Extracted data entries:
========================================================================
-- ==== Sys2Proof/Laws/PerInstr.lean ====
section
/-! SUPPORT. Statements about instructions as syntax, one lemma for each: a well-formed one has an encoding, and a step that is no syllable
has none. -/

namespace Sys2Proof

/-- The instruction has an encoding when it is well-formed. -/
def Laws.Encodes.Statement (i : Instr) : Prop := WellFormed i = true → (encodeOp i).isSome = true
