/-- An atomic that meets no data fault takes effect on its bytes, and on no others. -/
theorem atHome_takes {s : State} {a : Atomic} (hps : a.paddrs.Nodup) (hf : (s.senseRead (s.partOf a.asid) a.paddrs).1 = none) :
    (s.atHome a).atomics = s.atomics ∧ (Uncounted s → FieldTakes s (s.atHome a) a.paddrs
      (atomicValue a.op (8 * a.paddrs.length) (leNat (a.paddrs.map (Memory.byte s.mem))) a.operand.toNat a.comparand.toNat)) := by
  have hsense := writes_senseRead s (s.partOf a.asid) a.paddrs
  have hkeep := atomics_senseRead s (s.partOf a.asid) a.paddrs
  rcases hr : s.senseRead (s.partOf a.asid) a.paddrs with ⟨f, s1⟩
  rw [hr] at hf hsense hkeep
  obtain rfl : f = none := hf
  obtain ⟨w, c, ids, last, heq⟩ := atHome_eq hr
  dsimp only at heq
  generalize hv : atomicValue a.op (8 * a.paddrs.length) (leNat (a.paddrs.map (Memory.byte s1.mem))) a.operand.toNat a.comparand.toNat = v at heq
  obtain ⟨wput, aput⟩ := putAtomic_keeps s1 a w (s.atomicLives a) v
  obtain ⟨wt, hat⟩ : Writes s (s.atHome a) (atomicCells a v) ∧
      (s.atHome a).atomics = s.atomics := by
    rw [heq]
    split
    · obtain ⟨wdone, adone⟩ := atomicDone_keeps (putAtomic s1 a w (s.atomicLives a) v) a (leNat (a.paddrs.map (Memory.byte s1.mem))) c ids last
      exact ⟨writes_trans hsense (writes_after wput wdone), adone.trans (aput.trans hkeep)⟩
    · exact ⟨writes_trans hsense wput, aput.trans hkeep⟩
  refine ⟨hat, fun hu => ?_⟩
  have hmem : s1.mem = s.mem := (hsense.cells hu).1
  rw [hmem] at hv
  rw [hv]
  cases v with
  | none => exact fieldTakes_none wt
  | some v => exact fieldTakes_some hps wt

/-- The checker does not watch the atomic, or finds no difference. -/
theorem performAtomic_matched {s : State} {a : Atomic} (hm : a.matchAt = none ∨ (a.bad = 0 ∨ a.bad = uncounted) ∧ Config.upset s.free = false)
    (hfar : a.fabric = false) : ∃ n, s.performAtomic a = (apart (s.atomics.filter fun x => x.id != a.id) n s).atHome a := by
  have hcheck (hb : a.bad = 0 ∨ a.bad = uncounted) (hup : Config.upset s.free = false) :
      ({ s with atomics := s.atomics.filter fun x => x.id != a.id } : State).checkMatch a.h a.bad =
        (0, apart (s.atomics.filter fun x => x.id != a.id) (s.free + 1) s) := by
    unfold State.checkMatch
    rw [if_pos hb, hup, if_neg Bool.false_ne_true]
    rfl
  unfold State.performAtomic
  rcases hw : a.matchAt with _ | m
  · simp only [hfar]
    exact ⟨s.free, rfl⟩
  · obtain ⟨hb, hup⟩ := hm.resolve_left fun h => by rw [h] at hw; cases hw
    simp only [hcheck hb hup, hfar]
    exact ⟨s.free + 1, rfl⟩

theorem atomicsArePerformed : AtomicsArePerformed := by
  intro s id a hdue hwait hm hfar hps _ hf n old
  obtain ⟨k, hperform⟩ := performAtomic_matched hm hfar
  generalize hu : apart (s.atomics.filter fun x => x.id != a.id) k s = u at hperform
  have hsense : (u.senseRead (u.partOf a.asid) a.paddrs).1 = none := by
    rw [← hu, senseRead_apart]
    exact hf
  obtain ⟨hat, htakes⟩ := atHome_takes hps hsense
  refine ⟨u.atHome a, ?_, hat.trans (hu ▸ rfl), fun hun => ?_⟩
  · change execAtomicPerform id s = _
    unfold execAtomicPerform
    simp only [hdue, hwait, hperform]
    rfl
  · subst hu
    obtain ⟨-, others, value⟩ := htakes hun
    exact ⟨others hun, value hun⟩

/-- Settles O15: the values by operation, and the one write at the home that an atomic makes. -/
theorem atomicOperations : Obligations.AtomicOperations := ⟨atomicValues, atomicsArePerformed⟩

end Sys2Proof.Proofs
end


section
/-! Contributions, phases and markers (R135, R136, R140, R141, R345). -/

namespace Sys2Proof.Proofs
open Sys2Proof.Machine Sys2Proof.Spec Sys2Proof.Laws

theorem outsideRegions_of_depth {s : State} {k : State → State} (h : s.depth = 0) : s.outsideRegions k = k s := if_pos h

theorem outsideRegions_traps {s : State} {k : State → State} (h : s.depth ≠ 0) (hu : Unstopped s) :
    Traps s (s.outsideRegions k) { cause := .ILLEGAL } := by
  unfold State.outsideRegions
  rw [if_neg h]
  exact trapHere_traps s _ hu

theorem sameRegs_refl (x : StrandState) : SameRegs x x := ⟨rfl, rfl, rfl, rfl, rfl, rfl, rfl, rfl, rfl, rfl⟩

/-- A syllable that only changes, of its strand, no register. -/
theorem quiet_onMe (s : State) {f : StrandState → StrandState} (hf : SameRegs s.me (f s.me)) : Spec.Quiet s (s.onMe f).issue :=
  quiet_of_aside (aside_refl s) hf

/-! STMR. -/

/-- The place of a contribution in its window, with the window's descriptor. -/
def stmrDesc (s : State) (p : Nat) : Option MrDesc :=
  s.mrDesc (BitVec.ofNat 4 ((p - 0xC0000000000) / 0x100000)) ((p - 0xC0000000000) % 0x100000 / 4096)

/-- The fault of an STMR to a window that is disabled or of another width. -/
def stmrFault (w : Width) (addr : Word) : TrapInfo := (wantStmr w).tell addr.toNat (prot 0x40)

/-- An STMR whose place is known. -/
def stmrAt (w : Width) (addr value : Word) (p : Nat) (s : State) : State :=
  match stmrDesc s p with
  | none => s.trapHere (stmrFault w addr)
  | some d =>
    if mrWidth d.ty ≠ widthBytes w then s.trapHere (stmrFault w addr)
    else (s.onMe fun x => { x with stmrs := x.stmrs ++ [{ paddr := p, width := w, value := value, ty := d.ty, fabric := d.fabric != 0 }] }).issue

theorem exec_stmr {s : State} {w : Width} {a b : BitVec 6} {ps : List Nat} (hd : s.depth = 0) (hr : Readable s [.s a.toNat, .s b.toNat])
    (ha : Accessible s (wantStmr w) (widthBytes w) (s.me.reg a.toNat) (widthBytes w) ps) :
    exec (.stmr w a b) s = .next (s.onPort 1 (stmrAt w (s.rs a) (s.rs b) (ps.headD 0))) := by
  have hbytes : Accessible s (wantStmr w) (widthBytes w) (s.rs a) (widthBytes w) ps := ha
  change execStmr w a b s = _
  unfold execStmr
  rw [outsideRegions_of_depth hd]
  refine congrArg _ (onPort_congr ?_)
  rw [reading_readable s _ _ hr]
  dsimp only
  rw [withBytes_accessible s _ _ _ _ ps _ hbytes]
  rfl

theorem stmrAt_contributes {s : State} {w : Width} {d : MrDesc} {p : Nat} (addr value : Word) (hd : stmrDesc s p = some d)
    (hw : mrWidth d.ty = widthBytes w) : stmrAt w addr value p s =
      (s.onMe fun x => { x with stmrs := x.stmrs ++ [{ paddr := p, width := w, value := value, ty := d.ty, fabric := d.fabric != 0 }] }).issue := by
  unfold stmrAt
  rw [hd]
  exact if_neg (not_not.2 hw)

theorem stmrAt_faults {s : State} {w : Width} {p : Nat} (addr value : Word) (hd : ∀ d, stmrDesc s p = some d → mrWidth d.ty ≠ widthBytes w) :
    stmrAt w addr value p s = s.trapHere (stmrFault w addr) := by
  unfold stmrAt
  split
  · rfl
  · next d h => exact if_pos (hd d h)

theorem contributionsWait : ContributionsWait := by
  intro s w a b ps hd hr hp ha p desc
  refine ⟨fun d hdesc hw => ?_, fun hnone hu => ?_⟩
  · have hstep := stmrAt_contributes (s.rs a) (s.rs b) hdesc hw
    have hport := onPort_free s 1 (stmrAt w (s.rs a) (s.rs b) p) hp (hstep ▸ rfl)
    refine ⟨_, exec_stmr hd hr ha, ?_⟩
    rw [hport, hstep]
    change Spec.Quiet s (((s.onMe _).onMe _).issue) ∧ (((s.onMe _).onMe _).issue).me.portFree = _ ∧ (((s.onMe _).onMe _).issue).me.stmrs = _
    rw [onMe_onMe, issue_me, me_onMe]
    exact ⟨quiet_onMe s ⟨rfl, rfl, rfl, rfl, rfl, rfl, rfl, rfl, rfl, rfl⟩, rfl, rfl⟩
  · have hfault : Traps s (s.onPort 1 (stmrAt w (s.rs a) (s.rs b) p)) (stmrFault w (s.rs a)) :=
      onPort_traps hp (stmrAt_faults (s.rs a) (s.rs b) hnone ▸ trapHere_traps s _ hu)
    exact ⟨_, _, exec_stmr hd hr ha, hfault, rfl, rfl, BitVec.ofNat_toNat 64 _⟩

/-! PHASE. -/

theorem publishing_done {s : State} (x : Scope) (k : State → State) (h : s.me.wait.pub = .done) : s.publishing x k = k s := by
  unfold State.publishing
  rw [h]

theorem exec_phase {s : State} (sc : Scope) (hd : s.depth = 0) :
    exec (.phase sc) s = .next (s.publishing sc fun s => s.renewing sc fun s => s.clearWait.issue) :=
  congrArg _ (outsideRegions_of_depth hd)

theorem sameRegs_trans {x y z : StrandState} (h : SameRegs x y) (k : SameRegs y z) : SameRegs x z where
  s := k.s.trans h.s
  p := k.p.trans h.p
  b := k.b.trans h.b
  pc := k.pc.trans h.pc
  nflags := k.nflags.trans h.nflags
  sbchk := k.sbchk.trans h.sbchk
  ntid := k.ntid.trans h.ntid
  pends := k.pends.trans h.pends
  slots := k.slots.trans h.slots
  stores := k.stores.trans h.stores

theorem sameRegs_wait (x : StrandState) (w : Wait) : SameRegs x { x with wait := w } := ⟨rfl, rfl, rfl, rfl, rfl, rfl, rfl, rfl, rfl, rfl⟩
========================================================================
* WHAT TO PRODUCE *
Take the stretch of lines above from the one containing "obtain rfl : f = none := hf" through the one containing "(0, apart (s.atomics.filter" and repeat it exactly, adding no other line.

* RESPONSE TO THE TASK *
  obtain rfl : f = none := hf
  obtain ⟨w, c, ids, last, heq⟩ := atHome_eq hr
  dsimp only at heq
  generalize hv : atomicValue a.op (8 * a.paddrs.length) (leNat (a.paddrs.map (Memory.byte s1.mem))) a.operand.toNat a.comparand.toNat = v at heq
  obtain ⟨wput, aput⟩ := putAtomic_keeps s1 a w (s.atomicLives a) v
  obtain ⟨wt, hat⟩ : Writes s (s.atHome a) (atomicCells a v) ∧
      (s.atHome a).atomics = s.atomics := by
    rw [heq]
    split
    · obtain ⟨wdone, adone⟩ := atomicDone_keeps (putAtomic s1 a w (s.atomicLives a) v) a (leNat (a.paddrs.map (Memory.byte s1.mem))) c ids last
      exact ⟨writes_trans hsense (writes_after wput wdone), adone.trans (aput.trans hkeep)⟩
    · exact ⟨writes_trans hsense wput, aput.trans hkeep⟩
  refine ⟨hat, fun hu => ?_⟩
  have hmem : s1.mem = s.mem := (hsense.cells hu).1
  rw [hmem] at hv
  rw [hv]
  cases v with
  | none => exact fieldTakes_none wt
  | some v => exact fieldTakes_some hps wt

/-- The checker does not watch the atomic, or finds no difference. -/
theorem performAtomic_matched {s : State} {a : Atomic} (hm : a.matchAt = none ∨ (a.bad = 0 ∨ a.bad = uncounted) ∧ Config.upset s.free = false)
    (hfar : a.fabric = false) : ∃ n, s.performAtomic a = (apart (s.atomics.filter fun x => x.id != a.id) n s).atHome a := by
  have hcheck (hb : a.bad = 0 ∨ a.bad = uncounted) (hup : Config.upset s.free = false) :
      ({ s with atomics := s.atomics.filter fun x => x.id != a.id } : State).checkMatch a.h a.bad =
        (0, apart (s.atomics.filter fun x => x.id != a.id) (s.free + 1) s) := by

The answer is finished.